When a horse begins racing at two, many people argue that it’s too early.
When a horse continues racing at ten, some argue that it’s too late.
And yet, we celebrate 18-year-old horses competing at the Olympics in dressage or show jumping.
So which is it?
Across all equestrian sports, horses develop, mature, peak, and age differently depending on their individual bodies, management, and workload.
The question shouldn’t simply be age.
It should be:
Is the horse physically prepared for the job?
Is the workload appropriate?
Is there veterinary oversight?
Is the horse mentally willing and thriving?
A number on a registration paper does not automatically determine welfare.
Management does.
Two is not automatically too young if the training is progressive and the horse is developmentally ready.
Ten is not automatically too old if the horse remains sound, enthusiastic, and properly supported.
We don’t celebrate an 18-year-old Olympic horse simply because it is 18.
We celebrate it because it is healthy enough to still perform.
The same standard should apply everywhere.
Sport, Business, and Everything In Between
Horse racing can be a business.
There are operations built around scale, strategy, and long-term financial planning — just as there are in breeding, dressage, show jumping, and other disciplines.
But that isn’t the only model.
For many small owners, racing looks far more like participation than investment.
The day-to-day reality is simple:
It’s participation.
It’s experience.
It’s passion.
For some, there may be moments of financial upside. For many, there are not.
And that’s true across nearly every equestrian discipline.
We don’t ride competitively. Racing is one of the ways we engage with the horses we love during this chapter of their lives.
We enjoy:
Visiting the barn
Talking with our trainer
Watching our horses train
Cheering from the rail
Planning their lifetime futures
That experience has value — even if the purse money never covers the bills.
Responsible participation isn’t defined by whether a horse earns.
It’s defined by whether the horse is thriving — and whether there is a thoughtful plan for every stage of their life.
The Double Standard
Here’s the frustration:
If a dressage horse competes for years without earning prize money, no one assumes the owner has “no purpose” for the horse.
If a racehorse runs without winning, people assume it must immediately retire.
Why?
If the horse is:
Sound
Mentally engaged
Properly cared for
Financially supported
Backed by a retirement plan
What is the ethical difference?
We are not chasing profit.
We are participating in a sport.
A Hobby Is Still a Hobby — Even at the Racetrack
Horse racing can absolutely be a business.
But for many of us, it is simply a hobby — one that:
Costs money
Supports an industry
Requires responsibility
Demands long-term planning
And brings genuine joy
The presence of purse money and wagering may shape public perception, but they do not define the motivations of most small owners.
The presence of purse money doesn’t automatically turn it into a profit machine.
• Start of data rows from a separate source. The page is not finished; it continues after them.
theorem State.takeCommit_kept {m : Nat} {r s : State} (hm : Covers m 0x20000000000000000000000000000000000000000000000064) (h : Kept m r s) (iss) (mode) (lbc) (sites)  : Kept m r (State.takeCommit iss mode lbc sites s) := by
  unfold State.takeCommit
  repeat' (with_reducible first | assumption | exact Covers.trans hm (by decide) | apply State.modTxn_kept
                                | apply State.complete_kept | apply foldl_kept | apply kept_ite | apply kept_ite_snd
                                | apply optKept_some | exact optKept_none | apply optKept_ite | exact Kept.refl _
                                | dsimp only | intro _ | split)

theorem execCfgCommit_kept {m : Nat} {s : State} (hm : Covers m 0x20000000000000000000000000000000000000000000000064) (iss) (mode) (lbc) (sites) {t : State} (e : execCfgCommit iss mode lbc sites s = .next t) : Kept m s t := by
  refine done_kept ?_ e
  repeat' (with_reducible first | assumption | exact Covers.trans hm (by decide) | apply State.command_kept
                                | apply State.complete_kept | apply State.takeCommit_kept | apply foldl_kept | apply kept_ite
                                | apply kept_ite_snd | apply optKept_some | exact optKept_none | apply optKept_ite
                                | exact Kept.refl _ | dsimp only | intro _ | split)

theorem execCfgRollback_kept {m : Nat} {s : State} (hm : Covers m 0x20000000000000000000000000000000000000000000000064) (iss) {t : State} (e : execCfgRollback iss s = .next t) : Kept m s t := by
  refine done_kept ?_ e
  repeat' (with_reducible first | assumption | exact Covers.trans hm (by decide) | apply State.command_kept
                                | apply State.complete_kept | apply State.unroll_kept | apply State.closeTxn_kept
                                | apply foldl_kept | apply kept_ite | apply kept_ite_snd | apply optKept_some
                                | exact optKept_none | apply optKept_ite | exact Kept.refl _ | dsimp only | intro _ | split)

theorem execSysProfileSelect_kept {m : Nat} {s : State} (hm : Covers m 0x20000000000000000000000000000000000000000000000064) (iss) (profile) {t : State} (e : execSysProfileSelect iss profile s = .next t) : Kept m s t := by
  refine done_kept ?_ e
  repeat' (with_reducible first | assumption | exact Covers.trans hm (by decide) | apply State.command_kept | apply State.withHst_kept | apply foldl_kept
                                | apply kept_ite | apply kept_ite_snd | apply optKept_some | exact optKept_none
                                | apply optKept_ite | exact Kept.refl _ | dsimp only | intro _ | split)

theorem State.writeAll_kept {m : Nat} {r s : State} (hm : Covers m 0xbf051adbbe7d2103dc7bfe2c003e3fe07013fe107f00016fe4) (h : Kept m r s) (l)  : Kept m r (State.writeAll l s) := by
  unfold State.writeAll
  repeat' (with_reducible first | assumption | exact Covers.trans hm (by decide) | apply each_kept
                                | apply State.writeReg_kept | apply foldl_kept | apply kept_ite | apply kept_ite_snd
                                | apply optKept_some | exact optKept_none | apply optKept_ite | exact Kept.refl _
                                | dsimp only | intro _)

theorem State.applyLoad_kept {m : Nat} {r s : State} (hm : Covers m 0x2080000000000000000000000003200) (h : Kept m r s) (e') : Kept m r (State.applyLoad e' s) := by
  unfold State.applyLoad
  repeat' (with_reducible first | assumption | exact Covers.trans hm (by decide) | apply State.loadTsets_kept
                                | apply State.loadMarks_kept | apply State.loadMask_kept | apply State.supSet_kept
                                | apply foldl_kept | apply kept_ite | apply kept_ite_snd | apply optKept_some
                                | exact optKept_none | apply optKept_ite | apply optKept_or | apply optKept_getD
                                | exact Kept.refl _ | dsimp only | intro _ | split)

theorem State.settleAll_kept {m : Nat} {r s : State} (hm : Covers m 0x2001000000840304007208000000000000000000c0000037e0) (h : Kept m r s) (old) (l) : Kept m r (State.settleAll old l s) :=
  by
  unfold State.settleAll
  repeat' (with_reducible first | assumption | exact Covers.trans hm (by decide) | apply State.settleWrite_kept
                                | apply State.applyLoad_kept | apply each_kept | apply State.takeInc_kept | dsimp only
                                | intro _)

theorem State.endCommit_kept {m : Nat} {r s : State} (hm : Covers m 0x20000000000000000000000000000000000000000000000064) (h : Kept m r s) (c) (status) (res) : Kept m r (State.endCommit c status res s) := by
  unfold State.endCommit
  repeat' (with_reducible first | assumption | exact Covers.trans hm (by decide) | apply State.complete_kept
                                | apply foldl_kept | apply kept_ite | apply kept_ite_snd | apply optKept_some
                                | exact optKept_none | apply optKept_ite | exact Kept.refl _ | dsimp only | intro _
                                | split)

theorem State.applyCommit_kept {m : Nat} {r s : State} (hm : Covers m 0xbf051adbbefd2307dc7bfe2c003e3fe07013fe10ff00017fe4) (h : Kept m r s) (m') (x) (c) : Kept m r (State.applyCommit m' x c s) := by
  unfold State.applyCommit
  repeat' (with_reducible first | assumption | exact Covers.trans hm (by decide) | apply State.writeAll_kept
                                | apply State.closeTxn_kept | apply State.modTxn_kept | apply State.endCommit_kept
                                | apply State.settleAll_kept | apply when_kept | apply State.putField_kept
                                | apply State.putField_kept | apply foldl_kept | apply kept_ite | apply kept_ite_snd
                                | apply optKept_some | exact optKept_none | apply optKept_ite | apply optKept_or
                                | apply optKept_getD | exact Kept.refl _ | dsimp only | intro _ | split)

theorem State.upToCommits_kept {m : Nat} {r s : State} (hm : Covers m 0xa1000280bc002100007200227e00401f88400412c100017ee4) (h : Kept m r s)  : Kept m r (State.upToCommits s) := by
  unfold State.upToCommits
  repeat' (with_reducible first | assumption | exact Covers.trans hm (by decide) | apply State.latchFaults_kept
                                | apply State.takeAborts_kept | apply State.enterQuiets_kept
                                | apply State.startAll_kept | apply State.crossThreads_kept | apply foldl_kept
                                | apply kept_ite | apply kept_ite_snd | apply optKept_some | exact optKept_none
                                | apply optKept_ite | apply optKept_or | apply optKept_getD | exact Kept.refl _
                                | dsimp only | intro _ | split)

theorem State.upToRequests_kept {m : Nat} {r s : State} (hm : Covers m 0xbf051adbbefd2307dc7bfe2e7e3e7ffff853fe12ff0001ffe4) (h : Kept m r s)  : Kept m r (State.upToRequests s) := by
  unfold State.upToRequests
  repeat' (with_reducible first | assumption | exact Covers.trans hm (by decide) | apply each_kept
                                | apply State.applyCommit_kept | apply State.upToCommits_kept
                                | apply State.throttle_kept | apply State.exchangeOnce_kept | apply foldl_kept
                                | apply kept_ite | apply kept_ite_snd | apply optKept_some | exact optKept_none
                                | apply optKept_ite | apply optKept_or | apply optKept_getD | exact Kept.refl _
                                | dsimp only | intro _ | split)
Most of the time, it doesn’t.
And that’s okay.
Because value isn’t measured only in earnings.
Sometimes it’s measured in experience, connection, and stewardship.
If we truly care about horses, the question isn’t whether they’re earning money.
It’s whether they’re healthy.
Whether they’re willing.
Whether they’re being thoughtfully cared for — today and long after their competitive days are over.
For many of us, racing isn’t a business model.
It’s simply the sport we love.
And loving a sport doesn’t require a profit margin.